▶ Problem details:
Each line of the material that mentions the word "txReady" is to be copied.
--*--
-- ==== Sys2Proof/Machine/Operands.lean ====
section
/-! DEFINITION. Operand resolution: the addressing modes for read and write operands (spec/40_instruction_cycle.md R107 to
R112). Parameter words come with the decoded operand; they were read from `mem` at the start of the step (R107). -/

namespace Sys2Proof.Machine

/-- The integer an operand names as an address: the parameter word in position mode, the exact sum with `rb` in relative
mode (R108), none in immediate mode. -/
def operandAddress (s : State) (o : Operand) : Option Int :=
  match o.mode with
  | .position => some o.word
  | .immediate => none
  | .relative => some (s.rb + o.word)

/-- R53, R213: an address must not be negative; otherwise the fault of parameter `k` in mode `m`. -/
def checkedAddress (k : Nat) (m : Mode) (access : Access) (a : Int) : Except FaultCause Addr :=
  if a < 0 then .error (.invalidAddress k m.digit a access) else .ok a.toNat

/-- R109, `RdVal(k)`: the value of parameter `k` taken as a read operand. -/
def readValue (s : State) (k : Nat) (o : Operand) : Except FaultCause Word :=
  match operandAddress s o with
  | none => .ok o.word
  | some a =>
    match s.mem.readAt a with
    | .ok v => .ok v
    | .error e => .error (.invalidAddress k o.mode.digit e.addr e.access)

/-- R110, R111, `WrAddr(k)`: the address parameter `k` names as a write operand, with no further indirection. Immediate
mode has no address (R82); the decode phase has rejected it. -/
def writeAddr (s : State) (k : Nat) (o : Operand) : Except FaultCause Addr :=
  match operandAddress s o with
  | none => .error (.invalidOperand k o.mode.digit .immediateWrite)
  | some a => checkedAddress k o.mode .write a

/-- R82, R106: the mode check of a write operand, which comes before any operand is resolved (log 16). -/
def checkDest (k : Nat) (o : Operand) : Except FaultCause Unit :=
  if o.mode = .immediate then .error (.invalidOperand k o.mode.digit .immediateWrite) else .ok ()

/-- R112: both read operands, parameter 1 first, whether or not the instruction will use both. -/
def resolveRR (s : State) (a b : Operand) : Except FaultCause (Word × Word) := do
  let x ← readValue s 1 a
  let y ← readValue s 2 b
  return (x, y)

/-- R106 and R112 for the format `RRW`: the mode check, then the two values and the destination address in order. -/
def resolveRRW (s : State) (a b dest : Operand) : Except FaultCause (Word × Word × Addr) := do
  checkDest 3 dest
  let x ← readValue s 1 a
  let y ← readValue s 2 b
  let d ← writeAddr s 3 dest
  return (x, y, d)

/-- R106 and R110 for the format `W1`. -/
def resolveW (s : State) (dest : Operand) : Except FaultCause Addr := do
  checkDest 1 dest
  writeAddr s 1 dest

/-- R152: a taken jump goes to the value of operand `b`, unless that is negative. -/
def jumpTo (s : State) (b : Operand) (target : Word) : Except FaultCause State := do
  let t ← checkedAddress 2 b.mode .jump target
  return s.setIp t

/-- The execute phase shared by the format `RRW`: store `f a b` at the destination and advance by 4. -/
def execRRW (f : Word → Word → Word) (a b dest : Operand) (s : State) : Host.Outcome State Fault Refusal :=
  finish s do
    let (x, y, d) ← resolveRRW s a b dest
    return (s.store d (f x y)).advance 4

/-- The execute phase shared by the two jumps: go to `b` if `taken a`, else advance by 3. -/
def execJump (taken : Word → Bool) (a b : Operand) (s : State) : Host.Outcome State Fault Refusal :=
  finish s do
    let (x, y) ← resolveRR s a b
    if taken x then jumpTo s b y else return s.advance 3

end Sys2Proof.Machine
end

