-- ==== Sys2Proof/Machine/Jumps.lean ====
section
/-! DEFINITION. The conditional jumps (spec/43_jumps.md R150 to R153). -/

namespace Sys2Proof.Machine

/-- R150: if a ≠ 0 then ip = b, else ip += 3. -/
def execJumpIfTrue (a b : Operand) (s : State) : Host.Outcome State Fault Refusal :=
  execJump isNonZero a b s

/-- R151: if a = 0 then ip = b, else ip += 3. -/
def execJumpIfFalse (a b : Operand) (s : State) : Host.Outcome State Fault Refusal :=
  execJump (fun v => !isNonZero v) a b s

end Sys2Proof.Machine
end

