-- ==== Sys2Proof/Machine/Codes.lean ====
section
/-! DEFINITION. The numbers spec/60_exceptions.md R218 suggests for a realisation that needs numbers. No rule and no other
definition depends on them (U17; log 20). -/

namespace Sys2Proof.Machine

/-- R218: the suggested number of an engine state. -/
def EngineState.code : EngineState → Nat
  | .running => 0
  | .awaitingInput => 1
  | .halted => 2
  | .faulted => 3

/-- R218: the suggested number of a fault kind; 0 means no fault. -/
def faultCode : Option FaultKind → Nat
  | none => 0
  | some .invalidOpcode => 1
  | some .invalidOperand => 2
  | some .invalidAddress => 3

/-- R218: the suggested number of an InvalidOperand reason. -/
def reasonCode : OperandReason → Nat
  | .immediateWrite => 0
  | .unknownMode => 1

/-- R218: the suggested number of an access kind. -/
def Access.code : Access → Nat
  | .read => 0
  | .write => 1
  | .jump => 2

end Sys2Proof.Machine
end

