/-- R115: after the instruction word an instruction reads at most five words, and stores at most once, last. -/
theorem of_instrAccesses (i : Instr) : ReadsThenStore 5 (instrAccesses i s) := by
  cases i with
  | add a b dest => exact .of_tripleAccesses a b dest
  | mul a b dest => exact .of_tripleAccesses a b dest
  | lessThan a b dest => exact .of_tripleAccesses a b dest
  | equals a b dest => exact .of_tripleAccesses a b dest
  | input dest =>
    rw [instrAccesses]
    split
    · exact .done 5
    · exact (ReadsThenStore.of_destAccesses 1 dest _).mono (by decide)
  | output a => exact (ReadsThenStore.of_operandReads 1 a).mono (by decide)
  | adjustRelativeBase a => exact (ReadsThenStore.of_operandReads 1 a).mono (by decide)
  | jumpIfTrue a b => exact (ReadsThenStore.of_pairReads a b).mono (by decide)
  | jumpIfFalse a b => exact (ReadsThenStore.of_pairReads a b).mono (by decide)
  | halt => exact .done 5

theorem of_stepAccesses (s : State) : ReadsThenStore 6 (stepAccesses s) := by
  refine .read rfl ?_
  split
  · exact .of_instrAccesses _
  · exact .done 5

end ReadsThenStore

/-- Settles O40: the accesses of a step are the instruction word's, at most five more reads, and then at most one
store. -/
theorem stepAccessesAreBounded : Obligations.StepAccessesAreBounded := fun s =>
  ⟨(ReadsThenStore.of_stepAccesses s).length_reads_le, rfl,
    fun _ _ hj => (ReadsThenStore.of_stepAccesses s).store_is_last hj⟩

end Sys2Proof.Machine
end

section
/-! SUPPORT. The decoder looks at parameter words only to copy them: words with the same instruction word decode alike up
to those copies. -/

namespace Sys2Proof

/-- The operand with another parameter word. -/
def Operand.withWord (o : Operand) (p : Word) : Operand := { o with word := p }

/-- The instruction with other parameter words. -/
def Instr.withWords (p1 p2 p3 : Word) : Instr → Instr
  | .add a b dest => .add (a.withWord p1) (b.withWord p2) (dest.withWord p3)
  | .mul a b dest => .mul (a.withWord p1) (b.withWord p2) (dest.withWord p3)
  | .input dest => .input (dest.withWord p1)
  | .output a => .output (a.withWord p1)
  | .jumpIfTrue a b => .jumpIfTrue (a.withWord p1) (b.withWord p2)
  | .jumpIfFalse a b => .jumpIfFalse (a.withWord p1) (b.withWord p2)
  | .lessThan a b dest => .lessThan (a.withWord p1) (b.withWord p2) (dest.withWord p3)
  | .equals a b dest => .equals (a.withWord p1) (b.withWord p2) (dest.withWord p3)
  | .adjustRelativeBase a => .adjustRelativeBase (a.withWord p1)
  | .halt => .halt

section
variable {w : Nat} {p1 p2 p3 q1 q2 q3 : Word}

theorem readOperand_withWord (w k : Nat) (p q : Word) :
    readOperand w k q = (readOperand w k p).map (·.withWord q) := by
  unfold readOperand; split <;> rfl

theorem writeOperand_withWord (w k : Nat) (p q : Word) :
    writeOperand w k q = (writeOperand w k p).map (·.withWord q) := by
  unfold writeOperand; split <;> rfl

theorem decodeR1_withWords {mk : Operand → Instr}
    (hmk : ∀ a, (mk a).withWords q1 q2 q3 = mk (a.withWord q1)) :
    decodeR1 mk w q1 = (decodeR1 mk w p1).map (Instr.withWords q1 q2 q3) := by
  unfold decodeR1
  rw [readOperand_withWord w 1 p1]
  cases readOperand w 1 p1 with
  | error e => rfl
  | ok a => exact congrArg Except.ok (hmk a).symm

theorem decodeW1_withWords {mk : Operand → Instr}
    (hmk : ∀ dest, (mk dest).withWords q1 q2 q3 = mk (dest.withWord q1)) :
    decodeW1 mk w q1 = (decodeW1 mk w p1).map (Instr.withWords q1 q2 q3) := by
  unfold decodeW1
  rw [writeOperand_withWord w 1 p1]
  cases writeOperand w 1 p1 with
  | error e => rfl
  | ok dest => exact congrArg Except.ok (hmk dest).symm

theorem decodeRR_withWords {mk : Operand → Operand → Instr}
    (hmk : ∀ a b, (mk a b).withWords q1 q2 q3 = mk (a.withWord q1) (b.withWord q2)) :
    decodeRR mk w q1 q2 = (decodeRR mk w p1 p2).map (Instr.withWords q1 q2 q3) := by
  unfold decodeRR
  rw [readOperand_withWord w 1 p1, readOperand_withWord w 2 p2]
  cases readOperand w 1 p1 with
  | error e => rfl
  | ok a =>
    cases readOperand w 2 p2 with
    | error e => rfl
    | ok b => exact congrArg Except.ok (hmk a b).symm

theorem decodeRRW_withWords {mk : Operand → Operand → Operand → Instr}
    (hmk : ∀ a b dest, (mk a b dest).withWords q1 q2 q3 = mk (a.withWord q1) (b.withWord q2) (dest.withWord q3)) :
    decodeRRW mk w q1 q2 q3 = (decodeRRW mk w p1 p2 p3).map (Instr.withWords q1 q2 q3) := by
  unfold decodeRRW
  rw [readOperand_withWord w 1 p1, readOperand_withWord w 2 p2, writeOperand_withWord w 3 p3]
  cases readOperand w 1 p1 with
  | error e => rfl
  | ok a =>
    cases readOperand w 2 p2 with
    | error e => rfl
    | ok b =>
      cases writeOperand w 3 p3 with
      | error e => rfl
      | ok dest => exact congrArg Except.ok (hmk a b dest).symm

theorem decodeFields_withWords (w : Nat) (p1 p2 p3 q1 q2 q3 : Word) :
    decodeFields w q1 q2 q3 = (decodeFields w p1 p2 p3).map (Instr.withWords q1 q2 q3) := by
  unfold decodeFields
  split
  case h_1 => exact decodeRRW_withWords fun _ _ _ => rfl
  case h_2 => exact decodeRRW_withWords fun _ _ _ => rfl
  case h_3 => exact decodeW1_withWords fun _ => rfl
  case h_4 => exact decodeR1_withWords fun _ => rfl
  case h_5 => exact decodeRR_withWords fun _ _ => rfl
  case h_6 => exact decodeRR_withWords fun _ _ => rfl
  case h_7 => exact decodeRRW_withWords fun _ _ _ => rfl
  case h_8 => exact decodeRRW_withWords fun _ _ _ => rfl
  case h_9 => exact decodeR1_withWords fun _ => rfl
  case h_10 => rfl
  case h_11 => rfl

end

/-- R104, R107: the answer of the decode phase depends on the parameter words only where it copies them. -/
theorem decode_withWords {ws ws' : List Word} (h : wordAt ws' 0 = wordAt ws 0) :
    decode ws' = (decode ws).map (Instr.withWords (wordAt ws' 1) (wordAt ws' 2) (wordAt ws' 3)) := by
  unfold decode
  rw [h]
  split
  · rfl
  · exact decodeFields_withWords ..

end Sys2Proof
end

section
/-! SUPPORT. Two machines that differ in memory, but not at the addresses a step reads, take the same step (R65). -/

namespace Sys2Proof.Machine

/-- The machine with another memory. -/
def State.withMem (s : State) (m : Memory) : State := { s with mem := m }

@[simp] theorem State.withMem_mem (s : State) (m : Memory) : (s.withMem m).mem = m := rfl
@[simp] theorem State.withMem_ip (s : State) (m : Memory) : (s.withMem m).ip = s.ip := rfl
@[simp] theorem State.withMem_rb (s : State) (m : Memory) : (s.withMem m).rb = s.rb := rfl
@[simp] theorem State.withMem_inq (s : State) (m : Memory) : (s.withMem m).inq = s.inq := rfl

/-- Parameter `k` of the instruction at `ip`, with its parameter word as memory holds it (R107). -/
def refetch (s : State) (k : Nat) (o : Operand) : Operand := o.withWord (s.mem.read (s.ip + k))

@[simp] theorem refetch_mode (s : State) (k : Nat) (o : Operand) : (refetch s k o).mode = o.mode := rfl
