/-- U1, C7: for a source that keeps its contract and whose length is not a positive multiple of 128, the two readings
of the end-of-file flag agree on every read. -/
def Obligations.EofPoliciesAgreeOffMultiples : Prop :=
  ∀ L p n : Nat, (L % 128 ≠ 0 ∨ L = 0) → p % 128 = 0 → p ≤ L → n = min 128 (L - p) →
    eofSeen .shortRead n (L - (p + n)) = eofSeen .emptied n (L - (p + n))

/-! ## The link driver -/

/-- R140, R143: `EMIT` hands over every byte in index order, each once, unchanged, and writes no register. From where a
waiting emission stopped (the mark of log entry 2; offset 0 with no mark), with a channel that takes the rest the
emission ends; with a channel that takes only `r` more, exactly those go out and the unit waits. -/
def Obligations.EmitSendsInOrder : Prop :=
  ∀ (s : State) (bs : List Byte) (k : Nat), k = s.progress.sentSoFar →
    ((∀ r, s.txReady = some r → bs.length - k ≤ r) → exec (.emit bs) s = .next { s with
      trace := s.trace ++ (bs.drop k).map Event.tx, txReady := s.txReady.map (· - (bs.length - k)),
      progress := .idle }) ∧
    (∀ r, s.txReady = some r → r < bs.length - k → exec (.emit bs) s = .next { s with
      trace := s.trace ++ ((bs.drop k).take r).map Event.tx, txReady := some 0,
      progress := if r = 0 then s.progress else .sending (k + r) })

/-- R142: `AWAIT_BYTE` consumes exactly the oldest inbound byte and hands it back (in the model's own `returned`, log
entry 5); while there is none the unit waits and nothing changes. -/
def Obligations.AwaitByteTakesOldest : Prop :=
  ∀ s : State,
    (∀ b rest, s.rx = b :: rest →
      exec .awaitByte s = .next { s with rx := rest, trace := s.trace ++ [.rx b], returned := b }) ∧
    (s.rx = [] → exec .awaitByte s = .next s)

/-- R88: with a channel that takes it, the row `EOT` sends the one byte 0x04 and writes no register (the mark is the
model's, log entry 2). -/
def Obligations.EotRowSendsOneByte : Prop :=
  ∀ s : State, s.txReady ≠ some 0 →
    exec .eot s = .next { s with
      trace := s.trace ++ [.tx 0x04#8], txReady := s.txReady.map (· - 1), progress := .eotSent }

/-- R141, R60: a frame that the channel stalls after `r` of its bytes has sent exactly those, in order, and written no
register and read no byte; when the channel takes bytes again the frame goes on to its end, and the outcome is the one
without a stall. The half-way step and its mark are the model's choice of log entry 2. -/
def Obligations.StalledFrameGoesOn : Prop :=
  ∀ (s : State) (r : Nat), s.state = .send → s.progress = .idle → s.txReady = some r → r < 132 →
    ∃ t, step s = .next t ∧ t.trace = s.trace ++ (s.bufferBytes.take r).map Event.tx ∧
      t.state = .send ∧ t.blockNumber = s.blockNumber ∧ t.eofFlag = s.eofFlag ∧ t.currentBlock = s.currentBlock ∧
      t.fileOpen = s.fileOpen ∧ t.rawMode = s.rawMode ∧ t.doneCause = s.doneCause ∧ t.rx = s.rx ∧
      step (t.receive (.channelRoom none)) = step (s.receive (.channelRoom none))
--*--
▶ Answer to this task:
    ((∀ r, s.txReady = some r → bs.length - k ≤ r) → exec (.emit bs) s = .next { s with
      trace := s.trace ++ (bs.drop k).map Event.tx, txReady := s.txReady.map (· - (bs.length - k)),
    (∀ r, s.txReady = some r → r < bs.length - k → exec (.emit bs) s = .next { s with
      trace := s.trace ++ ((bs.drop k).take r).map Event.tx, txReady := some 0,
  ∀ s : State, s.txReady ≠ some 0 →
      trace := s.trace ++ [.tx 0x04#8], txReady := s.txReady.map (· - 1), progress := .eotSent }
  ∀ (s : State) (r : Nat), s.state = .send → s.progress = .idle → s.txReady = some r → r < 132 →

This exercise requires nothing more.